■ WORK ITEM
Copy out nothing but the line containing "(t.readX 3#5, t.fcsr) else none" and the lines that follow it to the end of the entries, exactly as they stand.

Data excerpts:
⁂
-- ==== Sys2Proof/Tests/Slice0.lean ====
section
/-! SUPPORT. Tests of the model: the ill-formed terms are refused, every row decodes a word written out field by field
from the spec (spec/30_encoding.md R66, R75; the words are those of spec/95_test_vectors.md part 1 and of the examples
of the rules), each instruction does what its rule's example or corner case says, the step's checks, and a witness for
every statement with hypotheses. -/

namespace Sys2Proof.Tests
set_option Elab.async false
open Sys2Proof.Machine

/-! ### Well-formedness (R6, R140) -/

theorem test_wf_tierS : Instr.wellFormed Params.default (.add 1 2 3) := by decide
theorem test_wf_refuses_tierG : ¬ Instr.wellFormed Params.default (.fmaddS 1 2 3 4 .rne) := by decide
theorem test_wf_refuses_tierG_csr : ¬ Instr.wellFormed Params.default (.frcsr 1) := by decide
theorem test_wf_admits_tierG : Instr.wellFormed Params.default.admitAll (.fmaddS 1 2 3 4 .rne) := by decide
theorem test_wf_refuses_fmwWX : ¬ Instr.wellFormed { Params.default with fmwPolicy := .refuse } (.fmwWX 1 2) := by decide
theorem test_wf_admits_fmwWX : Instr.wellFormed Params.default (.fmwWX 1 2) := by decide

/-! ### Decoding: one word of every row, field by field -/

theorem test_decode_add :
    decodeTableWord 32 (0b0000000#7 ++ 0b00010#5 ++ 0b00001#5 ++ 0b000#3 ++ 0b00011#5 ++ 0b0110011#7).toNat = some (.add 3 1 2) := by
  decide +kernel
theorem test_decode_sub :
    decodeTableWord 32 (0b0100000#7 ++ 0b00010#5 ++ 0b00001#5 ++ 0b000#3 ++ 0b00011#5 ++ 0b0110011#7).toNat = some (.sub 3 1 2) := by
  decide +kernel
theorem test_decode_sll :
    decodeTableWord 32 (0b0000000#7 ++ 0b00010#5 ++ 0b00001#5 ++ 0b001#3 ++ 0b00011#5 ++ 0b0110011#7).toNat = some (.sll 3 1 2) := by
  decide +kernel
theorem test_decode_slt :
    decodeTableWord 32 (0b0000000#7 ++ 0b00010#5 ++ 0b00001#5 ++ 0b010#3 ++ 0b00011#5 ++ 0b0110011#7).toNat = some (.slt 3 1 2) := by
  decide +kernel
theorem test_decode_sltu :
    decodeTableWord 32 (0b0000000#7 ++ 0b00010#5 ++ 0b00001#5 ++ 0b011#3 ++ 0b00011#5 ++ 0b0110011#7).toNat = some (.sltu 3 1 2) := by
  decide +kernel
theorem test_decode_xor :
    decodeTableWord 32 (0b0000000#7 ++ 0b00010#5 ++ 0b00001#5 ++ 0b100#3 ++ 0b00011#5 ++ 0b0110011#7).toNat = some (.xor 3 1 2) := by
  decide +kernel
theorem test_decode_srl :
    decodeTableWord 32 (0b0000000#7 ++ 0b00010#5 ++ 0b00001#5 ++ 0b101#3 ++ 0b00011#5 ++ 0b0110011#7).toNat = some (.srl 3 1 2) := by
  decide +kernel
theorem test_decode_sra :
    decodeTableWord 32 (0b0100000#7 ++ 0b00010#5 ++ 0b00001#5 ++ 0b101#3 ++ 0b00011#5 ++ 0b0110011#7).toNat = some (.sra 3 1 2) := by
  decide +kernel
theorem test_decode_or :
    decodeTableWord 32 (0b0000000#7 ++ 0b00010#5 ++ 0b00001#5 ++ 0b110#3 ++ 0b00011#5 ++ 0b0110011#7).toNat = some (.or 3 1 2) := by
  decide +kernel
theorem test_decode_and :
    decodeTableWord 32 (0b0000000#7 ++ 0b00010#5 ++ 0b00001#5 ++ 0b111#3 ++ 0b00011#5 ++ 0b0110011#7).toNat = some (.and 3 1 2) := by
  decide +kernel
theorem test_decode_mul :
    decodeTableWord 32 (0b0000001#7 ++ 0b00010#5 ++ 0b00001#5 ++ 0b000#3 ++ 0b00011#5 ++ 0b0110011#7).toNat = some (.mul 3 1 2) := by
  decide +kernel
theorem test_decode_mulh :
    decodeTableWord 32 (0b0000001#7 ++ 0b00010#5 ++ 0b00001#5 ++ 0b001#3 ++ 0b00011#5 ++ 0b0110011#7).toNat = some (.mulh 3 1 2) := by
  decide +kernel
theorem test_decode_mulhsu :
    decodeTableWord 32 (0b0000001#7 ++ 0b00010#5 ++ 0b00001#5 ++ 0b010#3 ++ 0b00011#5 ++ 0b0110011#7).toNat = some (.mulhsu 3 1 2) := by
  decide +kernel
theorem test_decode_mulhu :
    decodeTableWord 32 (0b0000001#7 ++ 0b00010#5 ++ 0b00001#5 ++ 0b011#3 ++ 0b00011#5 ++ 0b0110011#7).toNat = some (.mulhu 3 1 2) := by
  decide +kernel
theorem test_decode_div :
    decodeTableWord 32 (0b0000001#7 ++ 0b00010#5 ++ 0b00001#5 ++ 0b100#3 ++ 0b00011#5 ++ 0b0110011#7).toNat = some (.div 3 1 2) := by
  decide +kernel
theorem test_decode_divu :
    decodeTableWord 32 (0b0000001#7 ++ 0b00010#5 ++ 0b00001#5 ++ 0b101#3 ++ 0b00011#5 ++ 0b0110011#7).toNat = some (.divu 3 1 2) := by
  decide +kernel
theorem test_decode_rem :
    decodeTableWord 32 (0b0000001#7 ++ 0b00010#5 ++ 0b00001#5 ++ 0b110#3 ++ 0b00011#5 ++ 0b0110011#7).toNat = some (.rem 3 1 2) := by
  decide +kernel
theorem test_decode_remu :
    decodeTableWord 32 (0b0000001#7 ++ 0b00010#5 ++ 0b00001#5 ++ 0b111#3 ++ 0b00011#5 ++ 0b0110011#7).toNat = some (.remu 3 1 2) := by
  decide +kernel
theorem test_decode_fmwWX :
    decodeTableWord 32 (0b0101100#7 ++ 0b00000#5 ++ 0b00001#5 ++ 0b010#3 ++ 0b00011#5 ++ 0b1010011#7).toNat = some (.fmwWX 3 1) := by
  decide +kernel
theorem test_decode_fmwXW :
    decodeTableWord 32 (0b1110000#7 ++ 0b00000#5 ++ 0b00001#5 ++ 0b000#3 ++ 0b00011#5 ++ 0b1010011#7).toNat = some (.fmwXW 3 1) := by
  decide +kernel
theorem test_decode_fcvtSW :
    decodeTableWord 32 (0b1101000#7 ++ 0b00000#5 ++ 0b00001#5 ++ 0b000#3 ++ 0b00011#5 ++ 0b1010011#7).toNat = some (.fcvtSW 3 1 .rne) := by
  decide +kernel
theorem test_decode_fcvtSWu :
    decodeTableWord 32 (0b1101000#7 ++ 0b00001#5 ++ 0b00001#5 ++ 0b111#3 ++ 0b00011#5 ++ 0b1010011#7).toNat = some (.fcvtSWu 3 1 .dyn) := by
  decide +kernel
theorem test_decode_fmwWS :
    decodeTableWord 32 (0b1100000#7 ++ 0b00000#5 ++ 0b00001#5 ++ 0b001#3 ++ 0b00011#5 ++ 0b1010011#7).toNat = some (.fmwWS 3 1 .rtz) := by
  decide +kernel
theorem test_decode_fmwWuS :
    decodeTableWord 32 (0b1100000#7 ++ 0b00001#5 ++ 0b00001#5 ++ 0b001#3 ++ 0b00011#5 ++ 0b1010011#7).toNat = some (.fmwWuS 3 1 .rtz) := by
  decide +kernel
theorem test_decode_faddS :
    decodeTableWord 32 (0b0000000#7 ++ 0b00010#5 ++ 0b00001#5 ++ 0b000#3 ++ 0b00011#5 ++ 0b1010011#7).toNat = some (.faddS 3 1 2) := by
  decide +kernel
theorem test_decode_fsubS :
    decodeTableWord 32 (0b0000100#7 ++ 0b00010#5 ++ 0b00001#5 ++ 0b000#3 ++ 0b00011#5 ++ 0b1010011#7).toNat = some (.fsubS 3 1 2) := by
  decide +kernel
theorem test_decode_fmulS :
    decodeTableWord 32 (0b0001000#7 ++ 0b00010#5 ++ 0b00001#5 ++ 0b000#3 ++ 0b00011#5 ++ 0b1010011#7).toNat = some (.fmulS 3 1 2) := by
  decide +kernel
theorem test_decode_fdivS :
    decodeTableWord 32 (0b0001100#7 ++ 0b00010#5 ++ 0b00001#5 ++ 0b000#3 ++ 0b00011#5 ++ 0b1010011#7).toNat = some (.fdivS 3 1 2) := by
  decide +kernel
theorem test_decode_fsqrtS :
    decodeTableWord 32 (0b0101100#7 ++ 0b00000#5 ++ 0b00001#5 ++ 0b000#3 ++ 0b00011#5 ++ 0b1010011#7).toNat = some (.fsqrtS 3 1) := by
  decide +kernel
theorem test_decode_fmaddS :
    decodeTableWord 32 (0b00100#5 ++ 0b00#2 ++ 0b00010#5 ++ 0b00001#5 ++ 0b111#3 ++ 0b00011#5 ++ 0b1000011#7).toNat = some (.fmaddS 3 1 2 4 .dyn) := by
  decide +kernel
theorem test_decode_fmsubS :
    decodeTableWord 32 (0b00100#5 ++ 0b00#2 ++ 0b00010#5 ++ 0b00001#5 ++ 0b000#3 ++ 0b00011#5 ++ 0b1000111#7).toNat = some (.fmsubS 3 1 2 4 .rne) := by
  decide +kernel
theorem test_decode_fnmsubS :
    decodeTableWord 32 (0b00100#5 ++ 0b00#2 ++ 0b00010#5 ++ 0b00001#5 ++ 0b111#3 ++ 0b00011#5 ++ 0b1001011#7).toNat = some (.fnmsubS 3 1 2 4 .dyn) := by
  decide +kernel
theorem test_decode_fnmaddS :
    decodeTableWord 32 (0b00100#5 ++ 0b00#2 ++ 0b00010#5 ++ 0b00001#5 ++ 0b000#3 ++ 0b00011#5 ++ 0b1001111#7).toNat = some (.fnmaddS 3 1 2 4 .rne) := by
  decide +kernel
theorem test_decode_fsgnjS :
    decodeTableWord 32 (0b0010000#7 ++ 0b00010#5 ++ 0b00001#5 ++ 0b000#3 ++ 0b00011#5 ++ 0b1010011#7).toNat = some (.fsgnjS 3 1 2) := by
  decide +kernel
theorem test_decode_fsgnjnS :
    decodeTableWord 32 (0b0010000#7 ++ 0b00010#5 ++ 0b00001#5 ++ 0b001#3 ++ 0b00011#5 ++ 0b1010011#7).toNat = some (.fsgnjnS 3 1 2) := by
  decide +kernel
theorem test_decode_fsgnjxS :
    decodeTableWord 32 (0b0010000#7 ++ 0b00010#5 ++ 0b00001#5 ++ 0b010#3 ++ 0b00011#5 ++ 0b1010011#7).toNat = some (.fsgnjxS 3 1 2) := by
  decide +kernel
theorem test_decode_fminS :
    decodeTableWord 32 (0b0010100#7 ++ 0b00010#5 ++ 0b00001#5 ++ 0b000#3 ++ 0b00011#5 ++ 0b1010011#7).toNat = some (.fminS 3 1 2) := by
  decide +kernel
theorem test_decode_fmaxS :
    decodeTableWord 32 (0b0010100#7 ++ 0b00010#5 ++ 0b00001#5 ++ 0b001#3 ++ 0b00011#5 ++ 0b1010011#7).toNat = some (.fmaxS 3 1 2) := by
  decide +kernel
theorem test_decode_feqS :
    decodeTableWord 32 (0b1010000#7 ++ 0b00010#5 ++ 0b00001#5 ++ 0b010#3 ++ 0b00011#5 ++ 0b1010011#7).toNat = some (.feqS 3 1 2) := by
  decide +kernel
theorem test_decode_fltS :
    decodeTableWord 32 (0b1010000#7 ++ 0b00010#5 ++ 0b00001#5 ++ 0b001#3 ++ 0b00011#5 ++ 0b1010011#7).toNat = some (.fltS 3 1 2) := by
  decide +kernel
theorem test_decode_fleS :
    decodeTableWord 32 (0b1010000#7 ++ 0b00010#5 ++ 0b00001#5 ++ 0b000#3 ++ 0b00011#5 ++ 0b1010011#7).toNat = some (.fleS 3 1 2) := by
  decide +kernel
theorem test_decode_fclassS :
    decodeTableWord 32 (0b1110000#7 ++ 0b00000#5 ++ 0b00001#5 ++ 0b001#3 ++ 0b00011#5 ++ 0b1010011#7).toNat = some (.fclassS 3 1) := by
  decide +kernel
theorem test_decode_frcsr :
    decodeTableWord 32 (0b000000000011#12 ++ 0b00000#5 ++ 0b010#3 ++ 0b00011#5 ++ 0b1110011#7).toNat = some (.frcsr 3) := by
  decide +kernel
theorem test_decode_frrm :
    decodeTableWord 32 (0b000000000010#12 ++ 0b00000#5 ++ 0b010#3 ++ 0b00011#5 ++ 0b1110011#7).toNat = some (.frrm 3) := by
  decide +kernel
theorem test_decode_frflags :
    decodeTableWord 32 (0b000000000001#12 ++ 0b00000#5 ++ 0b010#3 ++ 0b00011#5 ++ 0b1110011#7).toNat = some (.frflags 3) := by
  decide +kernel
theorem test_decode_fscsr :
    decodeTableWord 32 (0b000000000011#12 ++ 0b00001#5 ++ 0b001#3 ++ 0b00011#5 ++ 0b1110011#7).toNat = some (.fscsr 3 1) := by
  decide +kernel
theorem test_decode_fsrm :
    decodeTableWord 32 (0b000000000010#12 ++ 0b00001#5 ++ 0b001#3 ++ 0b00011#5 ++ 0b1110011#7).toNat = some (.fsrm 3 1) := by
  decide +kernel
theorem test_decode_fsflags :
    decodeTableWord 32 (0b000000000001#12 ++ 0b00001#5 ++ 0b001#3 ++ 0b00011#5 ++ 0b1110011#7).toNat = some (.fsflags 3 1) := by
  decide +kernel

/-- Words the spec calls unlisted (R69, R140, R217; spec/96_test_vectors_integer.md section 2.1). -/
theorem test_decode_unlisted : ∀ w ∈ [0x00000000, 0xFFFFFFFF, 0xF0000053, 0x58102053, 0x58001053, 0x00209053, 0x00000073,
    0x00100073, 0x02200043 + 0x02000000, 0x00302073 + 0x8000, 0x04000033, 0x40001033],
    decodeTableWord 32 w = none := by
  decide +kernel

/-- A Tier G word is unlisted while `ADMIT_GK_ROWS` is false (R6). -/
theorem test_decode_not_admitted : (decodeWord Params.default 0x2020F1C3#32).isOk = false := by decide +kernel

/-! ### One step on a small state -/

/-- A state with both tiers admitted: `fcsr`, `x1`, `x2`, `f1`, `f2`, `f4` as given. -/
def machine (fcsr : BitVec 8) (x1 x2 f1 f2 f4 : Word) : State :=
  (((((State.launch Params.default.admitAll [] (Vector.replicate 31 0#32) (Vector.replicate 32 0#32) fcsr).writeX
    1#5 x1).writeX 2#5 x2).writeF 1#5 f1).writeF 2#5 f2).writeF 4#5 f4

/-- `x3` and `fcsr` after the step that runs the word, and nothing where there is no next state or `pc` did not move by 4. -/
def xAfter (w : Nat) (s : State) : Option (Word × BitVec 8) :=
  match step (s.withFetchWord 32 w) with
  | .next t => if t.pc = s.pc + 4#32 then some (t.readX 3#5, t.fcsr) else none
  | .fault _ => none
  | .refused _ => none

/-- `f3` and `fcsr` after the step that runs the word, and nothing where there is no next state or `pc` did not move by 4. -/
def fAfter (w : Nat) (s : State) : Option (Word × BitVec 8) :=
  match step (s.withFetchWord 32 w) with
  | .next t => if t.pc = s.pc + 4#32 then some (t.readF 3#5, t.fcsr) else none
  | .fault _ => none
  | .refused _ => none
⁂
■ RESPONSE
  | .next t => if t.pc = s.pc + 4#32 then some (t.readX 3#5, t.fcsr) else none
  | .fault _ => none
  | .refused _ => none

/-- `f3` and `fcsr` after the step that runs the word, and nothing where there is no next state or `pc` did not move by 4. -/
def fAfter (w : Nat) (s : State) : Option (Word × BitVec 8) :=
  match step (s.withFetchWord 32 w) with
  | .next t => if t.pc = s.pc + 4#32 then some (t.readF 3#5, t.fcsr) else none
  | .fault _ => none
  | .refused _ => none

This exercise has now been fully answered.